- **GOAL OF THE EXERCISE**
Write out, from the entries below, exactly the lines that run between the lines holding "def isWork (addr" and "frame : ∀ a, s.reaches addr a = false → s.reaches", inclusive, and stop there.

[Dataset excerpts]
· · ·
-- ==== Sys2Proof/Safety.lean ====
section
/-! DEFINITION. The terms in which claims about the machine are stated: runs and their end (R410, R411 of spec/70_reset_and_hazards.md),
reachable states, the invariant of R44 (spec/10_state.md) with the ranges of R342 (spec/60_exceptions.md), what an instruction leaves
unchanged, which addresses a store can change the reading of (spec/20_memory.md), and the rotates and DAA written on numbers. -/

namespace Sys2Proof.Machine

/-! ## Runs -/

/-- `n` iterations of the driving loop (R410). -/
def run (n : Nat) (s : State) : Result :=
  match n with
  | 0 => .next s
  | m + 1 => Result.andThen (step s) (run m)

/-- A completed run in the sense of a claim's own `END_OF_RUN` (R411): it ends in a state of `endOfRun`, never in a fault (R9). -/
def CompletedRun (endOfRun : State → Prop) (n : Nat) (s : State) : Prop :=
  ∃ t, run n s = .next t ∧ endOfRun t

/-- `RAM_INIT` as data in canonical form: only cells that exist are listed. -/
def RamInit.wf (r : RamInit) : Bool :=
  Memory.wf .vram r.vram && Memory.wf .wram r.wram && Memory.wf .oam r.oam && Memory.wf .hram r.hram &&
    Memory.wf .cartRam r.cartRam && Memory.wf .apu r.wave

/-- The states the machine can be in: after power-on with an image that loads, any RAM contents, parameters whose APU period is at
least one tick, and any host moves to come (R401, R410), after every step from there, and after the `reset()` that follows a
fault (R300: the step that faulted had changed nothing). -/
inductive Reachable : State → Prop where
  | powerOn (image : List Byte) (ram : RamInit) (p : Params) (moves : List (List HostMove)) (s : State)
      (hram : ram.wf = true) (hp : 0 < p.apuStepPeriod) (h : powerOn image ram p = .next s) :
      Reachable { s with schedule := moves }
  | step (s t : State) (hs : Reachable s) (h : step s = .next t) : Reachable t
  | recover (s : State) (f : Fault) (hs : Reachable s) (h : step s = .fault f) : Reachable s.takeHostMoves.hostReset

/-! ## The invariant (R44) -/

/-- The ranges of R342 for a cached envelope. -/
structure Envelope.Ok (v : Envelope) : Prop where
  pace : v.pace ≤ 7
  cnt : v.cnt ≤ 8
  vol : v.vol ≤ 15

/-- The ranges of R342 for the cached sweep. -/
structure Sweep.Ok (v : Sweep) : Prop where
  pace : v.pace ≤ 7
  cnt : v.cnt ≤ 8
  freq : v.freq ≤ 2047

/-- R44 (c) to (f), R342, R357, for the audio unit. -/
structure Apu.Ok (apu : Apu) : Prop where
  regsWf : Memory.wf .apu apu.regs = true
  fs : apu.fs ≤ 7
  len : ∀ n, apu.len n ≤ lenMax n
  env1 : apu.env1.Ok
  env2 : apu.env2.Ok
  env4 : apu.env4.Ok
  sweep : apu.sweep.Ok
  /-- R357: `CH_ON[n] = 1` implies `DAC_ON(n)` and `POWER = 1` -/
  onDac : ∀ n, apu.chOn n = true → apu.dacOn n = true ∧ apu.power = true
  /-- R342: the other bits of `APU_REG[0x16]` are always 0 -/
  nr52 : apu.reg 0x16 &&& 0x7F = 0
  /-- R44 (f), the registers without length bits -/
  offZero : apu.power = false → ∀ k, k < 0x16 → lengthChan k = none → apu.reg k = 0
  /-- R44 (f), the bits of NR11 and NR21 that are no length bits (R346): the duty is 0 while the unit is off -/
  offDuty : apu.power = false → (apu.reg 0x01).toNat < 64 ∧ (apu.reg 0x06).toNat < 64

/-- R44 (b), R34, R90, R97, for the cartridge. -/
structure Cart.Ok (cart : Cart) : Prop where
  romWf : Memory.wf .rom cart.rom = true
  ramWf : Memory.wf .cartRam cart.ram = true
  ramFits : ∀ cell ∈ cart.ram, cell.1 < cart.ramSize
  /-- R44 (b) -/
  bank : 1 ≤ cart.romBank.toNat ∧ cart.romBank.toNat ≤ 31
  /-- R97: `Mode4_32` "is a value of the tag that no reachable non-faulted state holds" -/
  mode : cart.mode = .mode16x8
  /-- R90 -/
  banks : 2 ≤ cart.romBanks ∧ cart.romBanks ≤ 32
  /-- R90 -/
  ramSize : cart.ramSize = 0 ∨ cart.ramSize = 2048 ∨ cart.ramSize = 8192
  /-- R90 -/
  romOnly : cart.kind = .romOnly → cart.romBanks = 2 ∧ cart.ramSize = 0

/-- The invariant of the machine: R44, the ranges of R342, every store in canonical form, and between two iterations of the loop the
due time of the next audio step ahead of the cycle counter (R358). -/
structure State.Inv (s : State) : Prop where
  /-- R44 (a) -/
  fLow : s.f &&& 0x0F = 0
  vramWf : Memory.wf .vram s.vram = true
  wramWf : Memory.wf .wram s.wram = true
  oamWf : Memory.wf .oam s.oam = true
  hramWf : Memory.wf .hram s.hram = true
  ioWf : Memory.wf .io s.io = true
  cart : s.cart.Ok
  apu : s.apu.Ok
  period : 0 < s.params.apuStepPeriod
  due : s.cycles < s.apuNext

/-- The part of the invariant that says each store is in canonical form. -/
def State.memoryWf (s : State) : Bool :=
  Memory.wf .vram s.vram && Memory.wf .wram s.wram && Memory.wf .oam s.oam && Memory.wf .hram s.hram && Memory.wf .io s.io &&
    Memory.wf .cartRam s.cart.ram && Memory.wf .rom s.cart.rom && Memory.wf .apu s.apu.regs

/-! ## What an instruction leaves unchanged -/

/-- The control state that is not a register, a flag or a byte of memory is the same. -/
structure State.ControlSame (s t : State) : Prop where
  execState : t.execState = s.execState
  ime : t.ime = s.ime
  eiPending : t.eiPending = s.eiPending
  apuNext : t.apuNext = s.apuNext
  params : t.params = s.params
  schedule : t.schedule = s.schedule

/-- Everything a store can reach is the same: memory, the interrupt registers, the joypad byte, the cartridge and the audio unit. -/
structure State.StoresSame (s t : State) : Prop where
  ie : t.ie = s.ie
  iflags : t.iflags = s.iflags
  p1 : t.p1 = s.p1
  vram : t.vram = s.vram
  wram : t.wram = s.wram
  oam : t.oam = s.oam
  hram : t.hram = s.hram
  io : t.io = s.io
  cart : t.cart = s.cart
  apu : t.apu = s.apu

/-- Every byte of the address space reads as before. -/
def State.MemorySame (s t : State) : Prop :=
  ∀ addr, t.read8 addr = s.read8 addr

/-- Nothing outside the registers, the flags, PC and the cycle counter has changed. -/
structure State.Quiet (s t : State) : Prop where
  control : s.ControlSame t
  stores : s.StoresSame t
  memory : s.MemorySame t

/-- PC stands after the `len` bytes of the instruction (R24; one less under the halt bug of R291, which is used up), and the cost is
added (R27, R409). -/
structure State.Advances (s t : State) (len : Addr) (cost : Nat) : Prop where
  pc : t.pc = if s.haltBug then s.pc + len - 1 else s.pc + len
  haltBug : t.haltBug = false
  cycles : t.cycles = s.cycles + cost

/-- The eight-bit registers outside `written` are the same. -/
def State.RegsSameBut (s t : State) (written : List Reg8) : Prop :=
  ∀ r, r ∉ written → t.reg8 r = s.reg8 r

/-- `cond(cc)` of R270, on the flags. -/
def State.CondHolds (s : State) (k : Cond) : Prop :=
  match k with
  | .nz => s.flagZ = false
  | .z => s.flagZ = true
  | .nc => s.flagC = false
  | .c => s.flagC = true

/-- Control goes to `target` at a cost, and nothing but PC and the cycle counter changes. -/
structure State.GoesTo (s t : State) (target : Addr) (cost : Nat) : Prop where
  pc : t.pc = target
  haltBug : t.haltBug = false
  cycles : t.cycles = s.cycles + cost
  regs : s.RegsSameBut t []
  f : t.f = s.f
  sp : t.sp = s.sp
  quiet : s.Quiet t

/-- The four flags have these values and the low nibble of F is zero (R22, R23). -/
structure State.HasFlags (t : State) (z n h c : Bool) : Prop where
  z : t.flagZ = z
  n : t.flagN = n
  h : t.flagH = h
  c : t.flagC = c
  low : t.f &&& 0x0F = 0

/-! ## What a store reaches -/

/-- The two regions whose bytes are the cells of WRAM (R69). -/
def isWork (addr : Addr) : Bool :=
  decide (region addr = .wram) || decide (region addr = .echo)

/-- The cell of WRAM an address of those regions names (R61, R69). -/
def workCell (addr : Addr) : Nat :=
  if addr.toNat < 0xE000 then addr.toNat - 0xC000 else addr.toNat - 0xE000

/-- A write to address `addr` can change what a read of `a` returns. Plain storage: the cell itself, with its echo (R69) or its mirrors in
cartridge RAM (R100). A mapper register: the window it controls (R94, R95). An audio register: itself and the status bits of NR52
(R346 to R350); NR52: the whole audio window (R345). The gap, ROM-only cartridges and the other mapper windows: nothing. -/
def State.reaches (s : State) (addr a : Addr) : Bool :=
  match region addr with
  | .romFixed =>
    decide (s.cart.kind = .mbc1) &&
      (if addr.toNat < 0x2000 then decide (region a = .cartRam) else decide (region a = .romSwitch))
  | .romSwitch | .unusable => false
  | .cartRam =>
    decide (s.cart.kind = .mbc1) && decide (region a = .cartRam) &&
      decide (s.cart.ramOffset a.toNat = s.cart.ramOffset addr.toNat)
  | .vram | .oam | .hram | .ie => decide (a = addr)
  | .wram | .echo => isWork a && decide (workCell a = workCell addr)
  | .io =>
    if addr = 0xFF26 then decide (0xFF10 ≤ a.toNat ∧ a.toNat ≤ 0xFF3F)
    else if 0xFF10 ≤ addr.toNat ∧ addr.toNat ≤ 0xFF25 then decide (a = addr ∨ a = 0xFF26)
    else if 0xFF27 ≤ addr.toNat ∧ addr.toNat ≤ 0xFF2F then false
    else decide (a = addr)

/-- From `s` to `t` the byte `v` was stored at `addr` and nothing else that a store can reach has changed: `t` reads as `s` does after that
one write, and every address the write does not reach reads as before. -/
structure State.StoredByte (s : State) (addr : Addr) (v : Byte) (t : State) : Prop where
  stores : (s.store8 addr v).StoresSame t
  reads : ∀ a, t.read8 a = (s.store8 addr v).read8 a
  frame : ∀ a, s.reaches addr a = false → t.read8 a = s.read8 a

/-- The same for two bytes, `v` at `addr` first and then `w` at `addr'` (R78). -/
structure State.StoredTwo (s : State) (addr : Addr) (v : Byte) (addr' : Addr) (w : Byte) (t : State) : Prop where
  stores : ((s.store8 addr v).store8 addr' w).StoresSame t
  reads : ∀ a, t.read8 a = ((s.store8 addr v).store8 addr' w).read8 a
  frame : ∀ a, s.reaches addr a = false → s.reaches addr' a = false → t.read8 a = s.read8 a

/-- Control goes to `target` with the return address `ret` pushed, high byte at SP - 1 and low byte at SP - 2 (R8, R276, R281), and nothing
else changes. -/
structure State.CallsTo (s t : State) (ret target : Addr) (cost : Nat) : Prop where
  pc : t.pc = target
  sp : t.sp = s.sp - 2
  pushed : s.StoredTwo (s.sp - 1) (hiByte ret) (s.sp - 2) (loByte ret) t
  haltBug : t.haltBug = false
  cycles : t.cycles = s.cycles + cost
  regs : s.RegsSameBut t []
  f : t.f = s.f
  control : s.ControlSame t

/-- Control goes to the address popped from the stack, low byte at SP and high byte at SP + 1 (R8, R278), and nothing else changes but what
`control` leaves open. -/
structure State.ReturnsTo (s t : State) (cost : Nat) : Prop where
  pc : t.pc = s.read8 (s.sp + 1) ++ s.read8 s.sp
  sp : t.sp = s.sp + 2
  haltBug : t.haltBug = false
  cycles : t.cycles = s.cycles + cost
  regs : s.RegsSameBut t []
  f : t.f = s.f
  stores : s.StoresSame t
  memory : s.MemorySame t

/-- Neither byte of a 16-bit store selects the unsupported mapper mode (R97): then the store raises no fault. -/
def State.TwoWritesOk (s : State) (addr : Addr) (v : Byte) (addr' : Addr) (w : Byte) : Prop :=
  s.writeFaults addr v = false ∧ s.writeFaults addr' w = false

/-- `r` is the fault of the write of `v` at `addr` where that write selects the unsupported mapper mode (R97). -/
def State.FaultsAtWrite (s : State) (r : Result) (addr : Addr) (v : Byte) : Prop :=
  s.writeFaults addr v = true → r = .fault (.unsupportedMbc1Mode addr v)

/-- The same for two writes, `v` at `addr` first and then `w` at `addr'`: the first of them that faults (R300). -/
def State.FaultsAtWrites (s : State) (r : Result) (addr : Addr) (v : Byte) (addr' : Addr) (w : Byte) : Prop :=
  s.FaultsAtWrite r addr v ∧ (s.writeFaults addr v = false → s.FaultsAtWrite r addr' w)

/-! ## The audio registers on numbers -/

/-- From `apu` to `t` register `k` got the value `v` and no other register changed. -/
structure Apu.RegStored (apu t : Apu) (k : Nat) (v : Byte) : Prop where
  reg : t.reg k = v
  others : ∀ j, j ≠ k → t.reg j = apu.reg j

/-- The length a value of NRn1 loads (R346): bits 5:0, or all eight bits for channel 3. -/
def lengthNumber (n : Chan) (v : Nat) : Nat :=
  match n with
  | .ch1 | .ch2 | .ch4 => v % 64
  | .ch3 => v

/-- The DAC condition of R341 on the value of NRn2, or of NR30 for channel 3. -/
def dacNumber (n : Chan) (v : Nat) : Bool :=
  match n with
  | .ch1 | .ch2 | .ch4 => decide (8 ≤ v)
  | .ch3 => decide (128 ≤ v)

/-- The envelope that a trigger loads from the value of NRn2 (R350 step 2). -/
structure Envelope.LoadedFrom (env : Envelope) (v : Nat) : Prop where
  pace : env.pace = v % 8
  cnt : env.cnt = if v % 8 = 0 then 8 else v % 8
  up : env.up = decide (v / 8 % 2 = 1)
  vol : env.vol = v / 16

/-- The envelope tick of R356 for one channel, `on` being its status bit: `e` before, `e'` after. -/
structure Envelope.TicksTo (on : Bool) (e e' : Envelope) : Prop where
  off : on = false → e' = e
  counting : on = true → 1 < e.cnt → e' = { e with cnt := e.cnt - 1 }
  sentinel : on = true → e.cnt ≤ 1 → e.pace = 0 → e' = { e with cnt := 8 }
  moving : on = true → e.cnt ≤ 1 → e.pace ≠ 0 →
    e' = { e with cnt := e.pace, vol := if e.up then (if e.vol < 15 then e.vol + 1 else e.vol) else e.vol - 1 }

/-! ## The shape of an accumulator operation (R200) -/

/-- `i` takes `len` bytes and `cost` ticks, leaves `a` in A and these flags, and changes nothing else. -/
def Accumulates (i : Instr) (s : State) (len : Addr) (cost a : Nat) (z n h c : Bool) : Prop :=
  ∃ t, exec i s = .next t ∧ t.a.toNat = a ∧ t.HasFlags z n h c ∧ s.RegsSameBut t [.a] ∧ t.sp = s.sp ∧
    s.Advances t len cost ∧ s.Quiet t

/-- The three source forms of an accumulator operation (R200): a register, the byte at HL, an immediate byte; A and the flags as
functions of the source value. -/
def AccumulatesFrom (op : AluOp) (s : State) (a : Nat → Nat) (z n h c : Nat → Bool) : Prop :=
  (∀ r : Reg8, let v := (s.reg8 r).toNat; Accumulates (Form.alu op (.reg r)) s 1 4 (a v) (z v) (n v) (h v) (c v)) ∧
    (let v := (s.read8 s.hl).toNat; Accumulates (Form.alu op .atHl) s 1 8 (a v) (z v) (n v) (h v) (c v)) ∧
      ∀ w : Byte, let v := w.toNat; Accumulates (Form.aluN8 op w) s 2 8 (a v) (z v) (n v) (h v) (c v)

/-! ## Operations of the rules written on numbers -/

/-- The value of R245 to R252, on the numbers of the pseudocode; `c` is the old carry. -/
def rotateNumber (o : RotOp) (v c : Nat) : Nat :=
  match o with
  | .rlc => (2 * v + v / 128) % 256
  | .rrc => v / 2 + 128 * (v % 2)
  | .rl => (2 * v + c) % 256
  | .rr => v / 2 + 128 * c
  | .sla => 2 * v % 256
  | .sra => v / 2 + 128 * (v / 128)
  | .swap => 16 * v % 256 + v / 16
  | .srl => v / 2

/-- The carry of R245 to R252. -/
def rotateCarry (o : RotOp) (v : Nat) : Bool :=
  match o with
  | .rlc | .rl | .sla => decide (v / 128 = 1)
  | .rrc | .rr | .sra | .srl => decide (v % 2 = 1)
  | .swap => false

/-- A of R213 after the adjustment. -/
def daaNumber (a : Nat) (n h c : Bool) : Nat :=
  if n then (a + 256 - ((if h then 6 else 0) + (if c then 96 else 0))) % 256
  else (a + ((if h = true ∨ 9 < a % 16 then 6 else 0) + (if c = true ∨ 0x99 < a then 96 else 0))) % 256

/-- C of R213. -/
def daaCarry (a : Nat) (n c : Bool) : Bool :=
  c || (!n && decide (0x99 < a))

end Sys2Proof.Machine
end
· · ·
- **ANSWER FOR THIS EXERCISE**
def isWork (addr : Addr) : Bool :=
  decide (region addr = .wram) || decide (region addr = .echo)

/-- The cell of WRAM an address of those regions names (R61, R69). -/
def workCell (addr : Addr) : Nat :=
  if addr.toNat < 0xE000 then addr.toNat - 0xC000 else addr.toNat - 0xE000

/-- A write to address `addr` can change what a read of `a` returns. Plain storage: the cell itself, with its echo (R69) or its mirrors in
cartridge RAM (R100). A mapper register: the window it controls (R94, R95). An audio register: itself and the status bits of NR52
(R346 to R350); NR52: the whole audio window (R345). The gap, ROM-only cartridges and the other mapper windows: nothing. -/
def State.reaches (s : State) (addr a : Addr) : Bool :=
  match region addr with
  | .romFixed =>
    decide (s.cart.kind = .mbc1) &&
      (if addr.toNat < 0x2000 then decide (region a = .cartRam) else decide (region a = .romSwitch))
  | .romSwitch | .unusable => false
  | .cartRam =>
    decide (s.cart.kind = .mbc1) && decide (region a = .cartRam) &&
      decide (s.cart.ramOffset a.toNat = s.cart.ramOffset addr.toNat)
  | .vram | .oam | .hram | .ie => decide (a = addr)
  | .wram | .echo => isWork a && decide (workCell a = workCell addr)
  | .io =>
    if addr = 0xFF26 then decide (0xFF10 ≤ a.toNat ∧ a.toNat ≤ 0xFF3F)
    else if 0xFF10 ≤ addr.toNat ∧ addr.toNat ≤ 0xFF25 then decide (a = addr ∨ a = 0xFF26)
    else if 0xFF27 ≤ addr.toNat ∧ addr.toNat ≤ 0xFF2F then false
    else decide (a = addr)

/-- From `s` to `t` the byte `v` was stored at `addr` and nothing else that a store can reach has changed: `t` reads as `s` does after that
one write, and every address the write does not reach reads as before. -/
structure State.StoredByte (s : State) (addr : Addr) (v : Byte) (t : State) : Prop where
  stores : (s.store8 addr v).StoresSame t
  reads : ∀ a, t.read8 a = (s.store8 addr v).read8 a
  frame : ∀ a, s.reaches addr a = false → t.read8 a = s.read8 a

/-- The same for two bytes, `v` at `addr` first and then `w` at `addr'` (R78). -/
structure State.StoredTwo (s : State) (addr : Addr) (v : Byte) (addr' : Addr) (w : Byte) (t : State) : Prop where
  stores : ((s.store8 addr v).store8 addr' w).StoresSame t
  reads : ∀ a, t.read8 a = ((s.store8 addr v).store8 addr' w).read8 a
  frame : ∀ a, s.reaches addr a = false → s.reaches addr' a = false → t.read8 a = s.read8 a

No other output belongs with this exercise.